Your goal: Restrict the output to the lines below starting at the one that contains "ldmsg (m : List Byte)" and ending at the one that contains "Byte) (p : Option PadArg)", and restate them word for word, both ends included.

Top of Records provided

-- ==== Sys2Proof/Syntax.lean ====
section
/-! DEFINITION. The command words (spec/30_encoding.md R83), the host's bus transactions (R81, R87) and its
pseudo-instructions (R88, spec/44_commands.md R205 to R208), as syntax. -/

namespace Sys2Proof

/-- The `DIR` bit of a command word (R80): 0 = ENCRYPT, 1 = DECRYPT. -/
inductive Direction
  | encrypt
  | decrypt
deriving DecidableEq, Repr

/-- The seven commands of R83, one constructor per row of the opcode table. No command has an operand field: the
operands stand in registers (R80, R82). -/
inductive Instr
  /-- `NOP`, `0x00000000` -/
  | nop
  /-- `KEYGEN`, `0x00000001` -/
  | keygen
  /-- `BLOCK.E`, `0x00000002` -/
  | blockE
  /-- `BLOCK.D`, `0x00000012` -/
  | blockD
  /-- `CRYPT.E`, `0x00000003` -/
  | cryptE
  /-- `CRYPT.D`, `0x00000013` -/
  | cryptD
  /-- `CLEAR`, `0x0000000F` -/
  | clear
deriving DecidableEq, Repr

/-- Read or write, the `rw` field of a bus transaction (R81). -/
inductive Rw
  | read
  | write
deriving DecidableEq, Repr

/-- A host bus transaction (R81). `width` is in bytes; the engine takes 1 and 4 only, and every other width is a bus
fault (spec/20_memory.md R64, R65). `data` is used by writes only; a write of width 1 uses its low byte. -/
structure Access where
  rw : Rw
  off : BitVec 32
  width : Nat
  data : Word
deriving DecidableEq, Repr

/-- `WR32 off, imm32` (R87). -/
def Access.wr32 (off : BitVec 32) (w : Word) : Access := { rw := .write, off := off, width := 4, data := w }

/-- `WR8 off, imm8` (R87). -/
def Access.wr8 (off : BitVec 32) (b : Byte) : Access :=
  { rw := .write, off := off, width := 1, data := b.setWidth 32 }

/-- `RD32 off` (R87). -/
def Access.rd32 (off : BitVec 32) : Access := { rw := .read, off := off, width := 4, data := 0 }

/-- `RD8 off` (R87). -/
def Access.rd8 (off : BitVec 32) : Access := { rw := .read, off := off, width := 1, data := 0 }

/-- A transaction as a bus carries it, by its bus address; which window offset that is depends on `BASE`
(spec/00_scope.md R6, spec/20_memory.md R60, R76). -/
structure BusCycle where
  rw : Rw
  addr : Nat
  width : Nat
  data : Word
deriving DecidableEq, Repr

/-- The transaction that presents a command word, `(W, 0x004, 4, word)` (R81). -/
def Access.command (w : Word) : Access := Access.wr32 0x004#32 w

/-- What the host does next: one bus access, or one of the three things a host program does with a value it has
read (R88, spec/44_commands.md section 3). -/
inductive HostOp
  /-- One bus transaction (R81). -/
  | access (t : Access)
  /-- `POLL`: read `STATUS` until `BUSY` reads 0. -/
  | poll
  /-- `NEXT`: read `OUT_LEN` and write the value read to `MSG_LEN`. -/
  | feedLength
  /-- Read `STATUS`; if `ERR` reads 1, leave out the next `rest` operations (the rest of a procedure, log 12). -/
  | stopIfError (rest : Nat)
deriving DecidableEq, Repr

/-- The two agents of spec/00_scope.md R5. -/
inductive Agent
  | host
  | engine
deriving DecidableEq, Repr

/-- The operand of the `PAD` pseudo-instruction (R88). -/
inductive PadArg
  /-- `PAD byte`: present, length 1, fill mode. -/
  | fill (b : Byte)
  /-- `PAD none`: absent. -/
  | absent
  /-- `PAD bad(len)`: present, with a length other than 1. -/
  | bad (len : Byte)
  /-- `PAD pkcs7`. -/
  | pkcs7
deriving DecidableEq, Repr

/-- The pseudo-instructions of R88 and the composition procedures of spec/44_commands.md R205 to R208. They are
host-side macros: the engine never sees them. -/
inductive Pseudo
  | poll
  | ldkey (k : List Byte)
  | ldmsg (m : List Byte)
  | pad (p : PadArg)
  | next
  | encrypt (m k : List Byte)
  | decrypt (c k : List Byte)
  | cryptx (m : List Byte) (dir : Direction) (k : List Byte) (p : PadArg)
  /-- An omitted pad setting is `PAD 0x20` (spec/44_commands.md R205). -/
  | ddesE (m k1 k2 : List Byte) (p : Option PadArg)
  | ddesD (c k1 k2 : List Byte)
  /-- An omitted third key is the first key; an omitted pad setting is `PAD 0x20` (spec/44_commands.md R207, R205). -/
  | tdesE (m k1 k2 : List Byte) (k3 : Option (List Byte)) (p : Option PadArg)
  | tdesD (c k1 k2 : List Byte) (k3 : Option (List Byte))
deriving DecidableEq, Repr

end Sys2Proof
end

Bottom of Records provided

Answer to this problem:
  | ldmsg (m : List Byte)
  | pad (p : PadArg)
  | next
  | encrypt (m k : List Byte)
  | decrypt (c k : List Byte)
  | cryptx (m : List Byte) (dir : Direction) (k : List Byte) (p : PadArg)
  /-- An omitted pad setting is `PAD 0x20` (spec/44_commands.md R205). -/
  | ddesE (m k1 k2 : List Byte) (p : Option PadArg)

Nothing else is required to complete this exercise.